TASK ITEM:
Work out the count of lines in the material where the string "RegDesc" shows up, and reply with it alone.

DATA FOR ANALYSIS:
/-- The registers of the RPP page (R422). -/
def rppRegs : List RegDesc :=
  [
  { name := "APPLIED_LO", off := 0x20, access := .ro },
  { name := "APPLIED_HI", off := 0x24, access := .ro, mask := 0xFFFF },
  { name := "PORT_STAT", off := 0x28, access := .ro, mask := 0xFF0F },
  { name := "PEER_CAP", off := 0x2C, access := .ro },
  { name := "PEER_ID", off := 0x30, access := .ro, mask := 0x80033FFF },
  { name := "PEER_VER", off := 0x34, access := .ro },
  { name := "LINK_DELAY", off := 0x38, access := .ro, mask := 0xFFFFF },
  { name := "REPLAY_COUNT", off := 0x3C, access := .ro },
  { name := "FEC_CORR", off := 0x40, access := .ro },
  { name := "FEC_UNCORR", off := 0x44, access := .ro },
  { name := "DOWN_COUNT", off := 0x48, access := .ro },
  { name := "CMD", off := 0x4C, access := .w1, mask := 0x1 },
  { name := "PORT_CTRL", off := 0x100, access := .sh, mask := 0xF3, reset := 0x1 }]

/-- The registers of the SAFE page (R489). -/
def safeRegs : List RegDesc :=
  [
  { name := "APPLIED_LO", off := 0x20, access := .ro },
  { name := "APPLIED_HI", off := 0x24, access := .ro, mask := 0xFFFF },
  { name := "FAULT_STAT", off := 0x28, access := .sq },
  { name := "FAULT_INFO", off := 0x2C, access := .ro, mask := 0xFFF77F },
  { name := "FAULT_TIME_LO", off := 0x30, access := .ro },
  { name := "FAULT_TIME_HI", off := 0x34, access := .ro },
  { name := "BELAY_STAT", off := 0x38, access := .ro, mask := 0x1FFFF },
  { name := "BELAY_CLEAR", off := 0x3C, access := .w1, mask := 0xFF },
  { name := "REACT", off := 0x40, access := .im, mask := 0x3, count := 24, stride := 0x4 },
  { name := "INJECT_CTRL", off := 0xA0, access := .im, mask := 0x1F71F },
  { name := "INJECT_CMD", off := 0xA4, access := .w1, mask := 0x3 },
  { name := "INJECT_STAT", off := 0xA8, access := .ro, mask := 0xFFFF0007 },
  { name := "SELFTEST_STAT", off := 0xAC, access := .ro, mask := 0xFFFFFF },
  { name := "SAFE_REJECT", off := 0xB0, access := .ro, mask := 0xFF },
  { name := "SAFE_STAT", off := 0xB4, access := .ro, mask := 0x7, reset := 0x4 },
  { name := "SCN_SAFE", off := 0x100, access := .sh, mask := 0xFFFFFF01, reset := 0xC80300, count := 4, stride := 0x10 }]

/-- The registers of the BLY page (R493). -/
def blyRegs : List RegDesc :=
  [
  { name := "APPLIED_LO", off := 0x20, access := .ro },
  { name := "APPLIED_HI", off := 0x24, access := .ro, mask := 0xFFFF },
  { name := "CC_STAT", off := 0x28, access := .ro, mask := 0xFFFFFFF3 },
  { name := "CC_PACE", off := 0x2C, access := .ro, mask := 0xFFFF },
  { name := "BLY_REJECT", off := 0x30, access := .ro, mask := 0x7FF },
  { name := "CRC_LAST", off := 0x40, access := .ro, count := 32, stride := 0x4 },
  { name := "BLY_CTRL", off := 0x100, access := .sh, mask := 0x1F3F01, reset := 0x1, count := 8, stride := 0x60 },
  { name := "PAT_C0_LO", off := 0x104, access := .sh, count := 8, stride := 0x60 },
  { name := "PAT_C0_HI", off := 0x108, access := .sh, mask := 0xFFFF, count := 8, stride := 0x60 },
  { name := "PAT_C1_LO", off := 0x10C, access := .sh, count := 8, stride := 0x60 },
  { name := "PAT_C1_HI", off := 0x110, access := .sh, mask := 0xFFFF, count := 8, stride := 0x60 },
  { name := "CRC_CTRL", off := 0x114, access := .sh, mask := 0xF, count := 8, stride := 0x60 },
  { name := "CRC_POS", off := 0x118, access := .sh, mask := 0x7FFF7FFF, count := 8, stride := 0x60, count2 := 4, stride2 := 12 },
  { name := "CRC_SIZE", off := 0x11C, access := .sh, mask := 0x7FFF7FFF, count := 8, stride := 0x60, count2 := 4, stride2 := 12 },
  { name := "CRC_EXP", off := 0x120, access := .sh, count := 8, stride := 0x60, count2 := 4, stride2 := 12 }]

/-- The registers of the PCIE page (R580). -/
def pcieRegs : List RegDesc :=
  [
  { name := "LINK_STAT", off := 0x20, access := .ro, mask := 0xFFF },
  { name := "FUNC_STAT", off := 0x24, access := .ro },
  { name := "BAR2_SIZE", off := 0x28, access := .ro, mask := 0xF, reset := 0x6 },
  { name := "BAD_LAST", off := 0x2C, access := .ro },
  { name := "BAD_COUNT", off := 0x30, access := .ro },
  { name := "POISON_TX", off := 0x34, access := .ro },
  { name := "POISON_RX", off := 0x38, access := .ro },
  { name := "RESET_COUNT", off := 0x3C, access := .ro },
  { name := "LAT_MAX", off := 0x40, access := .ro },
  { name := "QSPI_STAT", off := 0x44, access := .ro, mask := 0xF },
  { name := "SMB_CTRL", off := 0x48, access := .im, mask := 0x37F, reset := 0x24C },
  { name := "SMB_DENY", off := 0x4C, access := .ro },
  { name := "IRQ_PIN", off := 0x50, access := .im, mask := 0x1 },
  { name := "GPIO_DIR", off := 0x60, access := .im, mask := 0xFFFF },
  { name := "GPIO_OUT", off := 0x64, access := .im, mask := 0xFFFF },
  { name := "GPIO_IN", off := 0x68, access := .ro, mask := 0xFFFF },
  { name := "GPIO_OD", off := 0x6C, access := .im, mask := 0xFFFF },
  { name := "GPIO_PULL", off := 0x70, access := .im, reset := 0xFFFFFFFF },
  { name := "GPIO_EVT", off := 0x74, access := .im }]

/-- The page-specific registers of a page type. -/
def Page.regs : Page → List RegDesc
  | .sys => sysRegs
  | .prot => protRegs
  | .mwin => mwinRegs
  | .pwr => pwrRegs
  | .fwm => fwmRegs
  | .svc => svcRegs
  | .intc => intcRegs
  | .isrc => isrcRegs
  | .elog => elogRegs
  | .intf => intfRegs
  | .leng => lengRegs
  | .scn => scnRegs
  | .tone => toneRegs
  | .stim => stimRegs
  | .schk => schkRegs
  | .fmem => fmemRegs
  | .anch => anchRegs
  | .scan => scanRegs
  | .padp => padpRegs
  | .xpt => xptRegs
  | .ppll => ppllRegs
  | .dsc => dscRegs
  | .spll => spllRegs
  | .mcg => mcgRegs
  | .mcc => mccRegs
  | .blt => bltRegs
  | .rpg => rpgRegs
  | .rpp => rppRegs
  | .safe => safeRegs
  | .bly => blyRegs
  | .pcie => pcieRegs

/-- The first row of a list that covers an offset. -/
def findDesc : List RegDesc → Nat → Option RegDesc
  | [], _ => none
  | d :: r, off => if d.covers off then some d else findDesc r off

/-- The row that describes a page offset; the active mirror at 0x900 to 0xFFF shows the shadow row (R8, R40). -/
def Page.desc (p : Page) (off : Nat) : Option RegDesc :=
  if off < 0x20 then findDesc hdrRegs off
  else if p.shadowed ∧ 0x800 ≤ off then
    (if 0x900 ≤ off then findDesc p.regs (off - 0x800) else none)
  else findDesc p.regs off

end Sys2Proof.Machine

/-! Register offsets, one name per row of the tables. -/

namespace Sys2Proof.Machine.Off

RESULT OF THIS TASK:
7